DIRECTIONS FOR THIS TASK: Two lines in the listing below mark the span: one contains "(s.chip.sw.back = false →" and one contains "s.chip.f (Lsw.BUS_OFF m)))". Reproduce both of them and everything between, exactly.

DATASET RECORDS:
- - - - -

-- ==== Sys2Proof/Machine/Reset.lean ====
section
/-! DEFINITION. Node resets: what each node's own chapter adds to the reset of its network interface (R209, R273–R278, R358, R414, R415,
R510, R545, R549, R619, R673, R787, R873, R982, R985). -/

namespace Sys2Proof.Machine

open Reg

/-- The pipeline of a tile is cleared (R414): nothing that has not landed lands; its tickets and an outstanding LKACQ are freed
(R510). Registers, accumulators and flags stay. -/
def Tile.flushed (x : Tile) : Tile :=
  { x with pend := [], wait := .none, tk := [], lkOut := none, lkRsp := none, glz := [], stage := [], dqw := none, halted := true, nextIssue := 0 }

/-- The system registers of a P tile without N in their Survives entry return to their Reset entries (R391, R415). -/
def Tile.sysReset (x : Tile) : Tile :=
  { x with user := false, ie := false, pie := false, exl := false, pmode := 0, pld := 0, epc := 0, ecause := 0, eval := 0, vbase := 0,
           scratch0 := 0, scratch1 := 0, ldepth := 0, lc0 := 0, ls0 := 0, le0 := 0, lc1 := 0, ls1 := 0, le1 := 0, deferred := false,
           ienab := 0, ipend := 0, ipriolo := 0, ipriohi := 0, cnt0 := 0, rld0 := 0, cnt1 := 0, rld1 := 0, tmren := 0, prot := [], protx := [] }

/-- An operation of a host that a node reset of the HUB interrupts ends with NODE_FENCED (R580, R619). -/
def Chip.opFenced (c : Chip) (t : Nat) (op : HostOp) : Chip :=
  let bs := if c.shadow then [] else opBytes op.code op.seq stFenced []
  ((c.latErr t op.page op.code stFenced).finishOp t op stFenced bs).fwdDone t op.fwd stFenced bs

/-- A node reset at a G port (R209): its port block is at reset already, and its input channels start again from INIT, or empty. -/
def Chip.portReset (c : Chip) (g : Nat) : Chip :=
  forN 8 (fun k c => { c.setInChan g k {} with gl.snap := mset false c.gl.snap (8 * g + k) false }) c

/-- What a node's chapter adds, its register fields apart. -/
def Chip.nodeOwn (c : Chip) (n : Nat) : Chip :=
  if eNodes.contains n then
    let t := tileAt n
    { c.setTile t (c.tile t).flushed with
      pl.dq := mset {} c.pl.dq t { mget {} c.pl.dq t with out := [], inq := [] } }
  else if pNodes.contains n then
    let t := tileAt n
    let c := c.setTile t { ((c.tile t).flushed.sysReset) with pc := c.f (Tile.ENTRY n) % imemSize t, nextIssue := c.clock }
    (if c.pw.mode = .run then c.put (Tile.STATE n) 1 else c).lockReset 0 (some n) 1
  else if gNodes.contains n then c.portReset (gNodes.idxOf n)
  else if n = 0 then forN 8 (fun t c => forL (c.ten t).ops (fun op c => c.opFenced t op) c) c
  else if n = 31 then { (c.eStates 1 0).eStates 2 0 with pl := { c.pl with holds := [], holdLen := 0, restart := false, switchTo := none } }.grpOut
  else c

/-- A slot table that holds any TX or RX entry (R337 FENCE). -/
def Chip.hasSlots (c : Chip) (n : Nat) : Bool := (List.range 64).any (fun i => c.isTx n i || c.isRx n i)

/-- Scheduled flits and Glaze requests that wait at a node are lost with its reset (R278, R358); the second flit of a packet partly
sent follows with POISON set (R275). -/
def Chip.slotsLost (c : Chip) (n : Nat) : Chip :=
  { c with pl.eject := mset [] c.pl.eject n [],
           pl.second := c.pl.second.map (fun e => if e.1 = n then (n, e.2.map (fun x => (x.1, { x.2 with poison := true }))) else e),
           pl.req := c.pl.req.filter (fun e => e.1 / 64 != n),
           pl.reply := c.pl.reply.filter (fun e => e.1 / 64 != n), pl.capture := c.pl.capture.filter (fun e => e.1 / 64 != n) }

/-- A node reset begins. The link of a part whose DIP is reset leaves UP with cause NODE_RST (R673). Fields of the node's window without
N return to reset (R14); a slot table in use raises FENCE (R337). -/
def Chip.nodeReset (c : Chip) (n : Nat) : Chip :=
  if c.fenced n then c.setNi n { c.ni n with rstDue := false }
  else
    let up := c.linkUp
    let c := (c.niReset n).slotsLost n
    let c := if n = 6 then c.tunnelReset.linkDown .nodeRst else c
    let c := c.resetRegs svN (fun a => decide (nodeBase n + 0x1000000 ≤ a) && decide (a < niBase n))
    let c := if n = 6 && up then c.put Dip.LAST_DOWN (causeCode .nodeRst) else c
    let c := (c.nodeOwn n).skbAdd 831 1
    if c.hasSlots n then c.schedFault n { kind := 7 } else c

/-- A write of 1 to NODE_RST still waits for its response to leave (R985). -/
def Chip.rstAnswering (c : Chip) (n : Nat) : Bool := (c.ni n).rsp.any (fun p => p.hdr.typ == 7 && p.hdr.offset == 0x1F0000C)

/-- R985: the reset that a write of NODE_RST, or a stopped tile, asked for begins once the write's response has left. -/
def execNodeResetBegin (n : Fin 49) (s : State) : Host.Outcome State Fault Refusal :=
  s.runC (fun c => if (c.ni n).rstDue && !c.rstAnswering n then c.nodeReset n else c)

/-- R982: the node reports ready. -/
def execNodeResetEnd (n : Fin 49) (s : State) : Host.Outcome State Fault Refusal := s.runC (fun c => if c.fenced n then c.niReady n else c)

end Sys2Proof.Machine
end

- - - - -

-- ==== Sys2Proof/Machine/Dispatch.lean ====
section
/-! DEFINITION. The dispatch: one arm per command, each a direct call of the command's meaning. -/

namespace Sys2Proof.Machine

- - - - -

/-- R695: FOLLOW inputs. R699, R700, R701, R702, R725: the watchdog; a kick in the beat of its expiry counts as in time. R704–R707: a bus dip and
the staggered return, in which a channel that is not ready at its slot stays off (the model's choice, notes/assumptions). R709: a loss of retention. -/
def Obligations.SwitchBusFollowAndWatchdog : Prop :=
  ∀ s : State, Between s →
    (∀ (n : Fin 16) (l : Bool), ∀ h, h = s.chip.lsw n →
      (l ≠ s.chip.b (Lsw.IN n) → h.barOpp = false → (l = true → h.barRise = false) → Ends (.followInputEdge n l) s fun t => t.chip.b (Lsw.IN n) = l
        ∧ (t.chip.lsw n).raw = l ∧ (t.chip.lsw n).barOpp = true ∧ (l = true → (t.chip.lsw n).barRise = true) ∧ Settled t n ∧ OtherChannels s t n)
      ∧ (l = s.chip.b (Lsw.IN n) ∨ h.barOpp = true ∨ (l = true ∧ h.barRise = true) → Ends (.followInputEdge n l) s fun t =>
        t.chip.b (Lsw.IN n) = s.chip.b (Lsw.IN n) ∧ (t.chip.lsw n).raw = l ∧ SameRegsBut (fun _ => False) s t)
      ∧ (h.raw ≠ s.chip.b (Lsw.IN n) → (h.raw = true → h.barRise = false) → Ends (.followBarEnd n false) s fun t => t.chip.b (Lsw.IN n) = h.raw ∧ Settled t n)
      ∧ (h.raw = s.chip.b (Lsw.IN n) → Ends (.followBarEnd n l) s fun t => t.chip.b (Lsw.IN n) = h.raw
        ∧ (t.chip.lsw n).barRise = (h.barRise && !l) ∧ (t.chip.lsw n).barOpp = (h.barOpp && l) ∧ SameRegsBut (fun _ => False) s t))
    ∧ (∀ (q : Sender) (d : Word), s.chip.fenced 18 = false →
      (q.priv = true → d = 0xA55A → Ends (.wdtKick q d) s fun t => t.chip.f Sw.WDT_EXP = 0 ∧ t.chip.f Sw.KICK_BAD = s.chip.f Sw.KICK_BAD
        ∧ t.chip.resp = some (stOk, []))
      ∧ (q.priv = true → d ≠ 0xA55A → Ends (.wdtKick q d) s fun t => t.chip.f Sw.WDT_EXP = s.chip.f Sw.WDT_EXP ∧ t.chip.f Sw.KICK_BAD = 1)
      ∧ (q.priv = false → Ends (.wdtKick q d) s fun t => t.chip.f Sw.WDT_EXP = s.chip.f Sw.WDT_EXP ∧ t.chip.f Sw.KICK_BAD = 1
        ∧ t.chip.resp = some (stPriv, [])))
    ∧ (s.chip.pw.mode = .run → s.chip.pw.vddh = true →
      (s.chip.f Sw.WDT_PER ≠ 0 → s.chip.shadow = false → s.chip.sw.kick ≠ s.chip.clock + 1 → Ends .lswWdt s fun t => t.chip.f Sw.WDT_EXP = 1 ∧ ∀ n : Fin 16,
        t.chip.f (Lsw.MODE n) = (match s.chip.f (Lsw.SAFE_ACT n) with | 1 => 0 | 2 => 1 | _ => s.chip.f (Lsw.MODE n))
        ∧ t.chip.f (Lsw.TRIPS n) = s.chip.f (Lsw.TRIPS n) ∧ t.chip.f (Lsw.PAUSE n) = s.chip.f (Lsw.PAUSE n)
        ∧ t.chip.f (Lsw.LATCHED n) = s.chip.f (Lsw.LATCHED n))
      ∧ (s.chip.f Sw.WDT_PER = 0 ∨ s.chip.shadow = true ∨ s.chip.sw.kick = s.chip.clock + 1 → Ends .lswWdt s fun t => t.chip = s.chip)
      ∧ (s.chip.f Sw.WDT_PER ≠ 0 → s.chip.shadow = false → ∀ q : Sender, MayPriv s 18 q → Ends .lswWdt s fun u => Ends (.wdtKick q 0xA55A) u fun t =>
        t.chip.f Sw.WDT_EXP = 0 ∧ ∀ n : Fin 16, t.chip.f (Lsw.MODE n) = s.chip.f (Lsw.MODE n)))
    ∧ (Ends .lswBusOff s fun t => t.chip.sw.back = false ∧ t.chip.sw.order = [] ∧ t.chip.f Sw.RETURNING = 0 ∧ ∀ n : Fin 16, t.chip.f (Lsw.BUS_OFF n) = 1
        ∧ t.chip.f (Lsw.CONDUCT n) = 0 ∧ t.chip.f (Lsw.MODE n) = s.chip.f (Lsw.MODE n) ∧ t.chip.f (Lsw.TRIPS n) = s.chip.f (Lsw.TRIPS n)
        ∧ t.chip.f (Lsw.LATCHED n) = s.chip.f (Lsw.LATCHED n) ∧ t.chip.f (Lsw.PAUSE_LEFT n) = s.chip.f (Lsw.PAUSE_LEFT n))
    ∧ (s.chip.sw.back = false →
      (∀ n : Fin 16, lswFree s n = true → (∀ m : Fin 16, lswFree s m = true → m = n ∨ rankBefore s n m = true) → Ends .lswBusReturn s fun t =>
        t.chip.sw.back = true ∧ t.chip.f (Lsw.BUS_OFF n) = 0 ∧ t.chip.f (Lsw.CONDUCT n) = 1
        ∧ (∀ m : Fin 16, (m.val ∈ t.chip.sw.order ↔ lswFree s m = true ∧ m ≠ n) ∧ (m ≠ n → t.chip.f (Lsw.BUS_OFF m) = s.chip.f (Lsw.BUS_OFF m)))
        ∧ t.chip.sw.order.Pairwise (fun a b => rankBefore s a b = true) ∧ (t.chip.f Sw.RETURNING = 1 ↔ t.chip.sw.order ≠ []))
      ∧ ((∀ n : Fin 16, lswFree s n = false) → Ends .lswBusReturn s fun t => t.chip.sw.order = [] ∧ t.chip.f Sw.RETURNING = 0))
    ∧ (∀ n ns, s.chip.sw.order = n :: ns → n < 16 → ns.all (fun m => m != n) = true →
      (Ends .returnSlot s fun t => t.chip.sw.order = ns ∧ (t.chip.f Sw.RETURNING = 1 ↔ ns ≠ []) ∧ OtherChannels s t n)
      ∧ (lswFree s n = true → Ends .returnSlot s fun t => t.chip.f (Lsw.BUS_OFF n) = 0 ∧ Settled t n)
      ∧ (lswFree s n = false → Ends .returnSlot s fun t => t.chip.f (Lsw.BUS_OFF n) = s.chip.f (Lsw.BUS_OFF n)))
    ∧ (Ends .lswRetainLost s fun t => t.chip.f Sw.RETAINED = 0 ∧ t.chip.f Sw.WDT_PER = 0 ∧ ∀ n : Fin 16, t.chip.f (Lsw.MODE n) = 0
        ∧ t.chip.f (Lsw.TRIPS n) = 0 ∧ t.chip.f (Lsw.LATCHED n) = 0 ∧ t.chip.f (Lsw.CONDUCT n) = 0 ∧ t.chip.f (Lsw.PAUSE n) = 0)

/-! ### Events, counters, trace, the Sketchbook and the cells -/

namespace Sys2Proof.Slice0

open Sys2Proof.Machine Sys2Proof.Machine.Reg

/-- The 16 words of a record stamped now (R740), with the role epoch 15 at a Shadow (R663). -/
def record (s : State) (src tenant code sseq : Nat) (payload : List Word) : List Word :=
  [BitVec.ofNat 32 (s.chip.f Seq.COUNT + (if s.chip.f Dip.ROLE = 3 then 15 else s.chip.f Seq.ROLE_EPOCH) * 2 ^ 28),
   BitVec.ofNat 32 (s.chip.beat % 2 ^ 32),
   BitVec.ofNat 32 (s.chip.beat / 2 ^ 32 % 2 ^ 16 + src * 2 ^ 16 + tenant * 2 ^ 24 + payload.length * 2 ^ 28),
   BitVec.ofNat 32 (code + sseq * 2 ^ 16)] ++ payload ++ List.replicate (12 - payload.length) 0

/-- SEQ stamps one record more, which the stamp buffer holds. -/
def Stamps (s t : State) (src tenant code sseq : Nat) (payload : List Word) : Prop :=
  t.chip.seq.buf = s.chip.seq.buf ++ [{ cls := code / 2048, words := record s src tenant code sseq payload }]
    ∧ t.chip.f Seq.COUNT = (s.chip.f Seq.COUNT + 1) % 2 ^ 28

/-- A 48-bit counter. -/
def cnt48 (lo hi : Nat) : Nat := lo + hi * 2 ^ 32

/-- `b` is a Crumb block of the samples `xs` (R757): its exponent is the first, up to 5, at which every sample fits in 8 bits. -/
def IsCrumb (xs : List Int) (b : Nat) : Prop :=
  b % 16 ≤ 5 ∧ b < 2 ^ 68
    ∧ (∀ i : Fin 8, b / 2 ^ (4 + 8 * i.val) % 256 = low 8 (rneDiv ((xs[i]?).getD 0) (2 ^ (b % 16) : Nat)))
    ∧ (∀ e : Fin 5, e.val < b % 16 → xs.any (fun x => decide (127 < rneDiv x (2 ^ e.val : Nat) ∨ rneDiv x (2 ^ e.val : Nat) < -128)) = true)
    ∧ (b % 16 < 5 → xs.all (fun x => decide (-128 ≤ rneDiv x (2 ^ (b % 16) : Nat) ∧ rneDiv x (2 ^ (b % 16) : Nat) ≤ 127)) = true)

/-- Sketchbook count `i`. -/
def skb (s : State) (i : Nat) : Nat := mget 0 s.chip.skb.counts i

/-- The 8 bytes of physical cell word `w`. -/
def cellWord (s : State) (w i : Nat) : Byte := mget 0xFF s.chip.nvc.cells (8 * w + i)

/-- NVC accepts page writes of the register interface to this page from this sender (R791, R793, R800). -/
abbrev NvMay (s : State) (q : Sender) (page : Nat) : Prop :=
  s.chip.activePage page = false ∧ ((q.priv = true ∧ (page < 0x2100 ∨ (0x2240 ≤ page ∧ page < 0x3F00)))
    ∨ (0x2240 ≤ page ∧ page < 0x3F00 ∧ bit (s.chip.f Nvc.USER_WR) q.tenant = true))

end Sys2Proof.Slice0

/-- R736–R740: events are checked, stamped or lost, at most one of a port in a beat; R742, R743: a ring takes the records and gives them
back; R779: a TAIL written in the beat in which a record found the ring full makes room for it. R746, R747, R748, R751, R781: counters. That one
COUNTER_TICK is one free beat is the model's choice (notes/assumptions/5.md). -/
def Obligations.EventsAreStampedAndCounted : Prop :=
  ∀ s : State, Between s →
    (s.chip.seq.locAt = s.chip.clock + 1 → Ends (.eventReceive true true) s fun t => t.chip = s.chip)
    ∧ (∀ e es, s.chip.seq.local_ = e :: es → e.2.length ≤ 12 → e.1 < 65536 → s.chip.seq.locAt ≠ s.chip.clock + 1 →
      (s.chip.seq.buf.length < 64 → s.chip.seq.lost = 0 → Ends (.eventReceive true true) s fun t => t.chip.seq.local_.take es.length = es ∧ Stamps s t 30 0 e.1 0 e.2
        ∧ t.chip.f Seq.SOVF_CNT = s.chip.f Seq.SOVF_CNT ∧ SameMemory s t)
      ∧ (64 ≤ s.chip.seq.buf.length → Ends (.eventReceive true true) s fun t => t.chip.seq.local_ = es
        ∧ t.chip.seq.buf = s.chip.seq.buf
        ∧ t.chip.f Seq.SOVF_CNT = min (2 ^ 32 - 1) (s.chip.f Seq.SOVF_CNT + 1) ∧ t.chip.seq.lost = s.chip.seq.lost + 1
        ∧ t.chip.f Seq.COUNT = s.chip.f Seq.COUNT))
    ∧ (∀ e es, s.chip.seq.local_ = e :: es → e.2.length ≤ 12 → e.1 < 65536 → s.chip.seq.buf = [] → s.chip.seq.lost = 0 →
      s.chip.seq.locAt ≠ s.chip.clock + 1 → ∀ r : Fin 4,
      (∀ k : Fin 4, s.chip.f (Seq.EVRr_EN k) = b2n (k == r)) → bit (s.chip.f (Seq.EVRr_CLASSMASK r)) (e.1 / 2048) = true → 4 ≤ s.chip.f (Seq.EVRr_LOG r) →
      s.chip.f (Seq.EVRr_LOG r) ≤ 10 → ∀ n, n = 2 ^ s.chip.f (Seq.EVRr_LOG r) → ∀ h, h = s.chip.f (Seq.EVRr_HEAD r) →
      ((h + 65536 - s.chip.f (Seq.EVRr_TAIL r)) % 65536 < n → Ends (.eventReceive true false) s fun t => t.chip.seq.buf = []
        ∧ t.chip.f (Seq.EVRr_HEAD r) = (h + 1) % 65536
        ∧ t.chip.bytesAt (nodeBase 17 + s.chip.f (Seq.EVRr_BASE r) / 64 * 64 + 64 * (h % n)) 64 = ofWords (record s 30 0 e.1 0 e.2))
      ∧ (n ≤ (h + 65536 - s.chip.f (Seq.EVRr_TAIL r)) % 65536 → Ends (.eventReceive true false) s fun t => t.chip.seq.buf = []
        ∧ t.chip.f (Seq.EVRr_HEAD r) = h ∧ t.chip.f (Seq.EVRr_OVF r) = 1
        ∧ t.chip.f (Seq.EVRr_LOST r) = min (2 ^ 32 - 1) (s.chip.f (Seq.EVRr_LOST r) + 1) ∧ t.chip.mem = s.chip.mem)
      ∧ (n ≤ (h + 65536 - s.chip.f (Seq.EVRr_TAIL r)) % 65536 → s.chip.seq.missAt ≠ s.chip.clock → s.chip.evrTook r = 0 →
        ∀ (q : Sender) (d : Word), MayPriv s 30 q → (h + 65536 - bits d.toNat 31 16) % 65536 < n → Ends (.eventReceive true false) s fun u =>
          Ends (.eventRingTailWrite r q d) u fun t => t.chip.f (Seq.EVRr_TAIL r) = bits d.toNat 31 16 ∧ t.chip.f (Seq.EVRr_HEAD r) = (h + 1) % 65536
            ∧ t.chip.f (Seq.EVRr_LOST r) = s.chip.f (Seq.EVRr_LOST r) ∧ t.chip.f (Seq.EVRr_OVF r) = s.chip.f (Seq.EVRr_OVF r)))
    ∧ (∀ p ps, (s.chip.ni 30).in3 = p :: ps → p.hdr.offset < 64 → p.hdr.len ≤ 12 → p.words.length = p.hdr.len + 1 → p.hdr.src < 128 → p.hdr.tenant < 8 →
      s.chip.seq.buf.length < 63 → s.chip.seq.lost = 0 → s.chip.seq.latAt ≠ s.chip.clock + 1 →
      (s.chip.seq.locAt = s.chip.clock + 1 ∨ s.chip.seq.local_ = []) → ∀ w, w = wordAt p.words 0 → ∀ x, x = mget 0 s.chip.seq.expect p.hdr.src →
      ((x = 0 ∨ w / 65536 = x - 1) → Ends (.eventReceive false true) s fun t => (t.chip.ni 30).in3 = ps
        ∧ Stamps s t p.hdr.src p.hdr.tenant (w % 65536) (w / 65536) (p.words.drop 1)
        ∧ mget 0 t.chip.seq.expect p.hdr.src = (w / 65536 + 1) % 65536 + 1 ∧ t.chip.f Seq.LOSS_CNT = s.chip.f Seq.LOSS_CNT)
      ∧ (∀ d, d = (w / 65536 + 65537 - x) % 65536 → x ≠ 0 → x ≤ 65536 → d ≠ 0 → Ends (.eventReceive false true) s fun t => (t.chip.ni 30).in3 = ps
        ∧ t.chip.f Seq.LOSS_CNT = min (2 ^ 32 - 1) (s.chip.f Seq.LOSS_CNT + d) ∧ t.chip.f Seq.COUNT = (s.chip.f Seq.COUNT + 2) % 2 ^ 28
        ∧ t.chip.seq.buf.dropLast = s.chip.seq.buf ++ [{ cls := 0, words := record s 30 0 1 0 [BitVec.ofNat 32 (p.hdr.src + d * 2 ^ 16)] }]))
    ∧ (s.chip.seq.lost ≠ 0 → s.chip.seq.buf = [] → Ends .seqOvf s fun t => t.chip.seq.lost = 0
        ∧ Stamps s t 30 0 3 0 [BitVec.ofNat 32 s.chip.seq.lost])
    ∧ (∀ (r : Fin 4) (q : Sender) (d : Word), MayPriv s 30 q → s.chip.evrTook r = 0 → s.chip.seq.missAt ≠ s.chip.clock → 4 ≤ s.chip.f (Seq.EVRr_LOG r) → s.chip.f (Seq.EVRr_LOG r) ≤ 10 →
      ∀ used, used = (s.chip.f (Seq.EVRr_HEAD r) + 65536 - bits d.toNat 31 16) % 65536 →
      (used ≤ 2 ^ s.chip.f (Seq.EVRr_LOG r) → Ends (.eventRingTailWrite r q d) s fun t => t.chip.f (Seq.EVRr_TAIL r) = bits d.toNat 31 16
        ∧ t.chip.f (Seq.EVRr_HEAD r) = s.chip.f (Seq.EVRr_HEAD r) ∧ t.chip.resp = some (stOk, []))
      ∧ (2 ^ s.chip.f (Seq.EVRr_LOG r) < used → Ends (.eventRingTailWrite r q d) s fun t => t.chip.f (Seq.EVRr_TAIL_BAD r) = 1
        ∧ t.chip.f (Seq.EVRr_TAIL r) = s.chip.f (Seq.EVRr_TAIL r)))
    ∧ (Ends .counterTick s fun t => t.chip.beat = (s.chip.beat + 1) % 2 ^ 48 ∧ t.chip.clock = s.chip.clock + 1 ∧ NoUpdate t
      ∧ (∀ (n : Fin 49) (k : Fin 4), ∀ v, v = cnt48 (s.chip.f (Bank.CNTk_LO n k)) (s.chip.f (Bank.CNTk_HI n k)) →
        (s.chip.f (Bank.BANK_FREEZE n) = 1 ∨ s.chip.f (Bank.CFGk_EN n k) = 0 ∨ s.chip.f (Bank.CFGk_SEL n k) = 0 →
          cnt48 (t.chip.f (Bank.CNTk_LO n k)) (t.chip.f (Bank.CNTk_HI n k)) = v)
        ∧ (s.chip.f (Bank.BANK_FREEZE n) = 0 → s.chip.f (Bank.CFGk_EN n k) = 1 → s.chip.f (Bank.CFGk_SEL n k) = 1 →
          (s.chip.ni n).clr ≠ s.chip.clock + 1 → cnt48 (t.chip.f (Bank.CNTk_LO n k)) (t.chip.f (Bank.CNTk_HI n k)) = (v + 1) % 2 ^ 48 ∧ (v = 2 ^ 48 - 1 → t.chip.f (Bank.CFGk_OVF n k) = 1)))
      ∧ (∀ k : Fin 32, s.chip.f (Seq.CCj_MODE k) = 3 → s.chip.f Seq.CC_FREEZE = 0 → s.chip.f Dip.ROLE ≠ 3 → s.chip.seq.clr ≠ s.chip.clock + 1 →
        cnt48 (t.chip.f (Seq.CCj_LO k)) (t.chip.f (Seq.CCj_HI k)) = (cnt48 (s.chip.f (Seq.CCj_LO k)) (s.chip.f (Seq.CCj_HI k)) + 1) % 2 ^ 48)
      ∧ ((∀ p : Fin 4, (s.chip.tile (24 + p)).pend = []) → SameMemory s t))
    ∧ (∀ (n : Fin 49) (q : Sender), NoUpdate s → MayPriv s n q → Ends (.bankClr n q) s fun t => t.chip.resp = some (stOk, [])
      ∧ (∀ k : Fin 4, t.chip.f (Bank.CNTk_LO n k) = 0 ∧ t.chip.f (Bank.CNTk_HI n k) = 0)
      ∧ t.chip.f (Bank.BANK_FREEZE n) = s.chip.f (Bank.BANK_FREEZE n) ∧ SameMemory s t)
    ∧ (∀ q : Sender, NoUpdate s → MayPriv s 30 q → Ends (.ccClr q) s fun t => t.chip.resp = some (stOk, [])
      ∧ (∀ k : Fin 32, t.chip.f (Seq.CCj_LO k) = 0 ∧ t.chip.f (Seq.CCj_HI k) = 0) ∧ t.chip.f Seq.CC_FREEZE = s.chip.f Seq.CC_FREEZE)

- - - - -

EXERCISE ANSWER:
    ∧ (s.chip.sw.back = false →
      (∀ n : Fin 16, lswFree s n = true → (∀ m : Fin 16, lswFree s m = true → m = n ∨ rankBefore s n m = true) → Ends .lswBusReturn s fun t =>
        t.chip.sw.back = true ∧ t.chip.f (Lsw.BUS_OFF n) = 0 ∧ t.chip.f (Lsw.CONDUCT n) = 1
        ∧ (∀ m : Fin 16, (m.val ∈ t.chip.sw.order ↔ lswFree s m = true ∧ m ≠ n) ∧ (m ≠ n → t.chip.f (Lsw.BUS_OFF m) = s.chip.f (Lsw.BUS_OFF m)))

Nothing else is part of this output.